BEGIN Data shown

-- ==== Sys2Proof/Word.lean ====
section
/-! DEFINITION. The byte, byte sequences and their plainest arithmetic (00_scope R18, R19). -/

namespace Sys2Proof

/-- An 8-bit unsigned value; bit 0 is the least significant (R18). -/
abbrev Byte := BitVec 8

/-- A byte sequence, first byte first (R19). -/
abbrev Bytes := List Byte

/-- `zext_16` of R18; no value of this block is sign-extended. -/
def zext16 (b : Byte) : BitVec 16 := b.setWidth 16

/-- The byte that holds `n mod 2^8`. -/
def toByte (n : Nat) : Byte := BitVec.ofNat 8 n

end Sys2Proof
end

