-- ==== Sys2Proof/Machine/Flags.lean ====
section
/-! DEFINITION. The checksum unit (40_checksum R100 to R104) and the block's one flag, `valid` (10_state R29). -/

namespace Sys2Proof.Machine

/-- The CRC-8 polynomial (R17, R100). -/
def crcPoly : Byte := 0x07

/-- One shift-and-reduce round of R100: bit 7 decides whether the polynomial is folded in. -/
def crcShift (r : Byte) : Byte :=
  if r.msb then (r <<< 1) ^^^ crcPoly else r <<< 1

/-- `n` rounds of `crcShift`. -/
def crcRounds : Nat → Byte → Byte
  | 0, r => r
  | n + 1, r => crcRounds n (crcShift r)

/-- `crc8_step(c, b)` of R100: the byte is XORed in, then eight rounds, most significant bit first. -/
def crc8Step (c b : Byte) : Byte := crcRounds 8 (c ^^^ b)

/-- The loop of R101 started from register value `c` (R103). -/
def crc8From (c : Byte) (s : Bytes) : Byte := s.foldl crc8Step c

/-- `CRC8(s)` of R101: initial value 0, no final XOR. UNVERIFIED (unsafe, D6): log entry 12. -/
def crc8 (s : Bytes) : Byte := crc8From 0 s

/-- The `valid` flag (R29, R128, R141). -/
def frameValid (checksumRx checksumCalc : Byte) : Bool := checksumRx == checksumCalc

end Sys2Proof.Machine
end

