-- ==== Sys2Proof/Machine/Encoder.lean ====
section
/-! DEFINITION. The wire layout of a frame and the frame encoder (30_encoding R70 to R80, 41_encoder R110 to R116). -/

namespace Sys2Proof.Machine

/-- `START_MARKER` (R7, R71). -/
def startMarker : Byte := 0xAA

/-- Event ids of R80. -/
def displayId : Byte := 0x01
/-- Event ids of R80. -/
def setactId : Byte := 0x02
/-- Event ids of R80. -/
def cardetId : Byte := 0x03
/-- Event ids of R80. -/
def plateId : Byte := 0x04
/-- Event ids of R80. -/
def lotfullId : Byte := 0x05

/-- `OK_REPLY`, the ASCII bytes of `OK` and a line feed (R76). -/
def okReply : Bytes := [0x4F, 0x4B, 0x0A]

/-- `ERR_REPLY`, the ASCII bytes of `ERR` and a line feed (R76). -/
def errReply : Bytes := [0x45, 0x52, 0x52, 0x0A]

/-- The covered region of R75: length, event id, payload. -/
def coveredRegion (eventId : Byte) (payload : Bytes) : Bytes :=
  toByte (payload.length + 1) :: eventId :: payload

/-- A frame laid out as in R70, with the checksum byte given. -/
def frameBytes (eventId : Byte) (payload : Bytes) (checksum : Byte) : Bytes :=
  startMarker :: (coveredRegion eventId payload ++ [checksum])

/-- The result of `ENCODE` (R110). -/
inductive EncodeResult where
  | ok (frame : Bytes)
  | tooLong (n : Nat)
deriving DecidableEq, Repr

/-- `ENCODE(event_id, payload)` with buffers of `cap` bytes (R110 to R112); the id is not checked. -/
def encodeEvent (cap : Nat) (eventId : Byte) (payload : Bytes) : EncodeResult :=
  if payload.length > cap - 4 ∨ payload.length > 254 then .tooLong payload.length
  else .ok (frameBytes eventId payload (crc8 (coveredRegion eventId payload)))

/-- `bool_byte` of R79. UNVERIFIED for false (unsafe, D9): log entry 14. -/
def boolByte (v : Bool) : Byte := if v then 0x01 else 0x00

/-- `ENCODE_CARDETECTED(v)` (R116). -/
def encodeCarDetected (cap : Nat) (v : Bool) : EncodeResult :=
  encodeEvent cap cardetId [boolByte v]

end Sys2Proof.Machine
end

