/-- R207, R215: with no input and nothing left to send, the block stays parked in any decoder state. -/
def Obligations.NoInputLeavesTheBlockParked : Prop :=
  ∀ s : State, s.midTick = false → step { s with inputs := [] } = .next { s with inputs := [] }

/-- The reset state meets the invariant, for every parameter instance, and is that of the free instance. -/
def Obligations.ResetMeetsInvariant : Prop :=
  (∀ p : Params, Inv (State.resetWith p)) ∧ State.reset = State.resetWith instanceParams

/-- HEADLINE: every step keeps the invariant: the decoder invariants of R39 with the register widths of R24 to R26,
the time registers, and that every label is one the block may produce (R42, R43, R45, R185). That times are the low
`TIME_WIDTH` bits of the clock and that `lastNow` is the last of them is the model's choice (log entry 9); so is the way
a parameter instance holds its `LotFull` texts within the bound of R45 (log entry 20). -/
def Obligations.StepKeepsInvariant : Prop :=
  ∀ s t : State, Inv s → step s = .next t → Inv t

/-- R199: no model fault is raised from a state that meets the decoder invariant. -/
def Obligations.NoModelFaultUnderInvariant : Prop :=
  ∀ s : State, DecoderInv s.params.capacity s.dec → isFault (step s) = false

/-- R186: under the invariant every step goes on, but for a tick that breaks the environment's duty of a monotonic
clock (the model's refusal, log entry 9). -/
def Obligations.EveryStepGoesOnUnlessTheClockGoesBack : Prop :=
  ∀ s : State, Inv s →
    (∃ t, step s = .next t) ∨
    (∃ now raw rest, s.inputs = .tick now raw :: rest ∧ s.params.timeWidth = none ∧ now < s.lastNow ∧
      step s = .refused (.clockWentBack now))

/-- R23: the 2-bit codes of the decoder state; `0b11` is no state. -/
def Obligations.DecoderStateCodes : Prop :=
  decStateCode .idle = 0b00 ∧ decStateCode .readingLength = 0b01 ∧ decStateCode .readingPayload = 0b10 ∧
  decStateOfCode 0b11 = none ∧ ∀ d, decStateOfCode (decStateCode d) = some d

/-- R180: the five error codes. -/
def Obligations.ErrorEventCodes : Prop :=
  ∀ (b c : Byte) (a : Agent) (m : Bytes) (k : Nat),
    errCode (.overflow b) = 1 ∧ errCode (.badLength b) = 2 ∧ errCode (.checksum b c) = 3 ∧
    errCode (.txFail a m k) = 4 ∧ errCode (.encodeTooLong k) = 5

/-- The MODEL'S choice (log entry 8): the next step after placing an opcode-table word at reset runs the instruction of
its event id, with one operand byte of zeros. -/
def Obligations.PlacedTableWordRunsNext : Prop :=
  ∀ id : Byte,
    decodeTableWord 8 id.toNat = some (eventInstr id [0x00]) ∧
    step (State.reset.withFetchWord 8 id.toNat) =
      exec (eventInstr id [0x00])
        { State.reset with dec := { decoderReset with crcAcc := crc8 [0x02, id, 0x00] } }

/-! ### Parameters (00_scope R13, 10_state R45) -/

/-- R45 for the `LotFull` texts: in every parameter instance both fit one display write, and every two texts that fit
are those of some instance with the same capacity. How an instance holds them is the model's choice (log entry 20). -/
def Obligations.LotFullTextsAreThoseADisplayWriteCarries : Prop :=
  (∀ p : Params, p.lotFullTextTrue.length ≤ min (p.capacity - 4) 254 ∧
    p.lotFullTextFalse.length ≤ min (p.capacity - 4) 254) ∧
  ∀ (p : Params) (a b : Bytes), a.length ≤ min (p.capacity - 4) 254 → b.length ≤ min (p.capacity - 4) 254 →
    ∃ q : Params, q.capacity = p.capacity ∧ q.lotFullTextTrue = a ∧ q.lotFullTextFalse = b
end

END Data shown

◆ Instructions for the task ◆
Which lines above hold the string "polynomial"? Copy each of them.

◆ Written answer ◆
/-- The CRC-8 polynomial (R17, R100). -/
/-- One shift-and-reduce round of R100: bit 7 decides whether the polynomial is folded in. -/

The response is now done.